In many successful personal injury cases, the defendant’s insurance company ends up paying most of the judgment. You might therefore think it would “save a step” just to sue the insurance company directly. In most cases, such “direct action” is not permitted under Georgia law. The legal theory behind this is that an insurance policy is a contract between the insurer and the insured, and the injured person is a third party who is not “privy” to this agreement.

However, Georgia law makes an exception to the prohibition on “direct action” when the insured party is a “motor carrier.” That is to say, if you are injured in an accident caused by a motor carrier, you may file directly sue both the carrier and its insurance company for damages.

Mitchell v. Dixie Transport, Inc.

A federal judge in Atlanta recently addressed a case, Mitchell v. Dixie Transport, Inc., in which this exception proved to be a contested issue. This particular case involves a personal injury lawsuit filed by a plaintiff injured in a 2014 motor vehicle accident. The plaintiff’s vehicle collided with a driving a tractor-trailer. The plaintiff’s lawsuit subsequently named as defendants not only the driver of the tractor-trailer, but also the owner of the vehicle and its insurance company.

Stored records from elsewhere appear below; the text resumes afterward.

-- ==== Sys2Proof/Laws/Step.lean ====
section
/-! SUPPORT. What a step can do, said once: which event is taken, and the step of each. -/

namespace Sys2Proof.Machine

/-- The cases of a step, by the event it takes. -/
theorem step_cases {s t : State} (h : step s = .next t) :
    (∃ cfg, nextEvent s = some (.reset cfg) ∧ s.wires.reset = some cfg ∧ t = resetStep cfg (takeEvent (.reset cfg) s)) ∨
    (s.wires.reset = none ∧ s.wires.tick = true ∧ nextEvent s = some .tick ∧ t = tickStep (takeEvent .tick s)) ∨
    (s.wires.reset = none ∧ s.wires.tick = false ∧ nextEvent s = some .relayAck ∧ s.htr.relayReq = true ∧
      t = acknowledge (takeEvent .relayAck s)) ∨
    (∃ v, s.wires.reset = none ∧ s.wires.tick = false ∧ nextEvent s = some (.qryRsp v) ∧ s.evalPending = true ∧
      t = completeEval v (takeEvent (.qryRsp v) s)) ∨
    (∃ w, s.wires.reset = none ∧ s.wires.tick = false ∧ nextEvent s = some (.cmd w) ∧ s.evalPending = false ∧
      cmdStep w (takeEvent (.cmd w) s) = .next t) ∨
    (s.wires.reset = none ∧ s.wires.tick = false ∧ nextEvent s = none ∧ t = nextCycle s) := by
  unfold step at h
  rcases hr : s.wires.reset with _ | cfg
  · rcases ht : s.wires.tick with _ | _
    · rcases ha : s.wires.relayAck with _ | _
      · rcases hq : s.wires.qryRsp with _ | v
        · have e : nextEvent s = cmdEvent s := by simp [nextEvent, hr, ht, ha, hq]
          rw [e] at h ⊢
          by_cases hp : s.evalPending = true
          · have e' : cmdEvent s = none := by simp [cmdEvent, cmdReady, hp]
            rw [e'] at h ⊢
            simp only [Host.Outcome.next.injEq] at h
            simp [h]
          · rcases hc : s.wires.cmd with _ | w
            · have e' : cmdEvent s = none := by simp [cmdEvent, hc]
              rw [e'] at h ⊢
              simp only [Host.Outcome.next.injEq] at h
              simp [h]
            · have e' : cmdEvent s = some (.cmd w) := by simp [cmdEvent, cmdReady, hp, hr, hc]
              rw [e'] at h ⊢
              simp only [eventStep] at h
              simp_all
        · have e : nextEvent s = some (.qryRsp v) := by simp [nextEvent, hr, ht, ha, hq]
          rw [e] at h ⊢
          simp only [eventStep, qryRspStep, takeEvent_evalPending] at h
          by_cases hp : s.evalPending = true
          · simp only [if_pos hp, Host.Outcome.next.injEq] at h
            simp_all
          · simp [if_neg hp] at h
      · have e : nextEvent s = some .relayAck := by simp [nextEvent, hr, ht, ha]
        rw [e] at h ⊢
        simp only [eventStep, relayAckStep, takeEvent_htr] at h
        by_cases hp : s.htr.relayReq = true
        · simp only [if_pos hp, Host.Outcome.next.injEq] at h
          simp_all
        · simp [if_neg hp] at h
    · have e : nextEvent s = some .tick := by simp [nextEvent, hr, ht]
      rw [e] at h ⊢
      simp only [eventStep, Host.Outcome.next.injEq] at h
      simp [h]
  · have e : nextEvent s = some (.reset cfg) := by simp [nextEvent, hr]
    rw [e] at h ⊢
    simp only [eventStep, Host.Outcome.next.injEq] at h
    exact .inl ⟨cfg, rfl, rfl, h.symm⟩

/-- The `CMD` step: the decoded command's meaning, or `E_ILLEGAL`. -/
theorem cmdStep_cases {w : CmdWord} {s t : State} (h : cmdStep w s = .next t) :
    (∃ i, decode w = some i ∧ exec i s = .next t) ∨ (decode w = none ∧ t = refuse .illegal s) := by
  unfold cmdStep at h
  split at h
  · rename_i i hi; exact .inl ⟨i, hi, h⟩
  · rename_i hi; simp only [Host.Outcome.next.injEq] at h; exact .inr ⟨hi, h.symm⟩

/-- The meaning of every command, as cases: refused by the configuration fault check, refused by its own check, or
carried out. -/
theorem exec_cases {i : Instr} {s t : State} (h : exec i s = .next t) :
    (s.cfgFault = true ∧ (∀ idx, i ≠ .getReg idx) ∧ t = refuse .fault s) ∨
    (∃ idx r, i = .getReg idx ∧ regOfIndex idx = some r ∧ t = respond .ok (readReg s r) s) ∨
    (∃ idx, i = .getReg idx ∧ regOfIndex idx = none ∧ t = refuse .arg s) ∨
    (s.cfgFault = false ∧
      ((i = .pidEval ∧ (elapsed s).toNat < s.cfg.sampleMs.toNat ∧ t = respond .okCached s.ctl.output s) ∨
       (i = .pidEval ∧ s.cfg.sampleMs.toNat ≤ (elapsed s).toNat ∧ t = openQuery s) ∨
       (∃ p g d, i = .pidSetGains p g d ∧ fitsFx (scaledKi s.cfg g) = true ∧ fitsFx (scaledKd s.cfg d) = true ∧
          t = respond .ok 0
            { s with ctl := { s.ctl with kp := p, ki := u32 (scaledKi s.cfg g), kd := u32 (scaledKd s.cfg d) } }) ∨
       (∃ p g d, i = .pidSetGains p g d ∧ ¬ (fitsFx (scaledKi s.cfg g) = true ∧ fitsFx (scaledKd s.cfg d) = true) ∧
          t = refuse .range s) ∨
       (∃ lo hi, i = .pidSetLimits lo hi ∧ hi.toInt < lo.toInt ∧ t = refuse .arg s) ∨
       (∃ lo hi, i = .pidSetLimits lo hi ∧ lo.toInt ≤ hi.toInt ∧
          t = respond .ok (withLimits lo hi s.ctl).output { s with ctl := withLimits lo hi s.ctl }) ∨
       (∃ v, i = .pidSetSetpoint v ∧ v.toInt < 0 ∧ t = refuse .arg s) ∨
       (∃ v, i = .pidSetSetpoint v ∧ 0 ≤ v.toInt ∧ t = storeSetpoint v s) ∨
       (∃ d, i = .pidIncSetpoint d ∧ t = storeClampedSetpoint (s.ctl.setpoint.toInt + d.toInt) s) ∨
       (∃ d, i = .pidDecSetpoint d ∧ t = storeClampedSetpoint (s.ctl.setpoint.toInt - d.toInt) s) ∨
       (i = .htrStart ∧ s.htr.phase = .stopped ∧
          t = periodStart (respond .ok 0 { s with htr := { s.htr with stopFlag := false } })) ∨
       (i = .htrStart ∧ s.htr.phase ≠ .stopped ∧ t = refuse .busy s) ∨
       (i = .htrStop ∧ t = respond .ok 0 { s with htr := { s.htr with stopFlag := true } }))) := by
  cases i with
  | getReg idx =>
    simp only [exec, execGetReg] at h
    split at h <;> simp only [Host.Outcome.next.injEq] at h <;> simp_all
  | pidEval =>
    simp only [exec, execPidEval, unlessCfgFault, Host.Outcome.next.injEq] at h
    split_ifs at h <;> simp_all
  | pidSetGains p g d =>
    simp only [exec, execPidSetGains, unlessCfgFault, Host.Outcome.next.injEq] at h
    split_ifs at h with h1 h2
    · simp_all
    · simp only [Bool.and_eq_true] at h2; simp_all
    · simp only [Bool.and_eq_true] at h2
      refine .inr (.inr (.inr ⟨by simpa using h1, .inr (.inr (.inr (.inl ⟨p, g, d, rfl, h2, h.symm⟩)))⟩))
  | pidSetLimits lo hi =>
    simp only [exec, execPidSetLimits, unlessCfgFault, Host.Outcome.next.injEq] at h
    split_ifs at h <;> simp_all
  | pidSetSetpoint v =>
    simp only [exec, execPidSetSetpoint, unlessCfgFault, Host.Outcome.next.injEq] at h
    split_ifs at h <;> simp_all
  | pidIncSetpoint d =>
    simp only [exec, execPidIncSetpoint, unlessCfgFault, Host.Outcome.next.injEq] at h
    split_ifs at h <;> simp_all
  | pidDecSetpoint d =>
    simp only [exec, execPidDecSetpoint, unlessCfgFault, Host.Outcome.next.injEq] at h
    split_ifs at h <;> simp_all
  | htrStart =>
    simp only [exec, execHtrStart, unlessCfgFault, Host.Outcome.next.injEq] at h
    split_ifs at h <;> simp_all
  | htrStop =>
    simp only [exec, execHtrStop, unlessCfgFault, Host.Outcome.next.injEq] at h
    split_ifs at h <;> simp_all

end Sys2Proof.Machine
end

After completing pre-trial discovery, the defense filed a motion to dismiss the insurance company as a defendant, arguing that Georgia’s exception did not apply here. U.S. District Judge Michael L. Brown noted it was “unclear why Defendants have only now moved” for such a dismissal, given this motion came three years into the litigation. Nevertheless, Judge Brown considered and dismissed the motion on its merits.

The defense’s first argument was that Georgia’s exceptions to the no-direct action rule only applied to “intrastate” carriers and not “interstate” carriers like the co-defendant in this case. Judge Brown categorically rejected this interpretation of the law, noting several prior federal courts expressly held direct action laws applied equally to interstate and intrastate carriers.

The defense next argued that federal law somehow “preempted” Georgia’s direction action law. Again, Judge Brown disagreed. Indeed, he noted the Supreme Court of Georgia recently considered and rejected this very argument.

Judge Brown also denied the defense’s argument to “bifurcate” or split the trial into two separate proceedings–one to determine the issue of the plaintiff’s liability and damages, and the second to decide any contractual liability on the part of the insurance company. The defense noted that in most personal injury cases, it was not permissible to even mention the defendant has insurance “absent an express or authorized reason to do so,” for fear of prejudicing the jury. But Judge Brown noted the Georgia direct action law created an “expressed and authorized reason” to depart from the normal rule. Given the law allows the plaintiff to file a single lawsuit against both the motor carrier and its insurance company, it would be a “waste of judicial resources” to then require separate trials.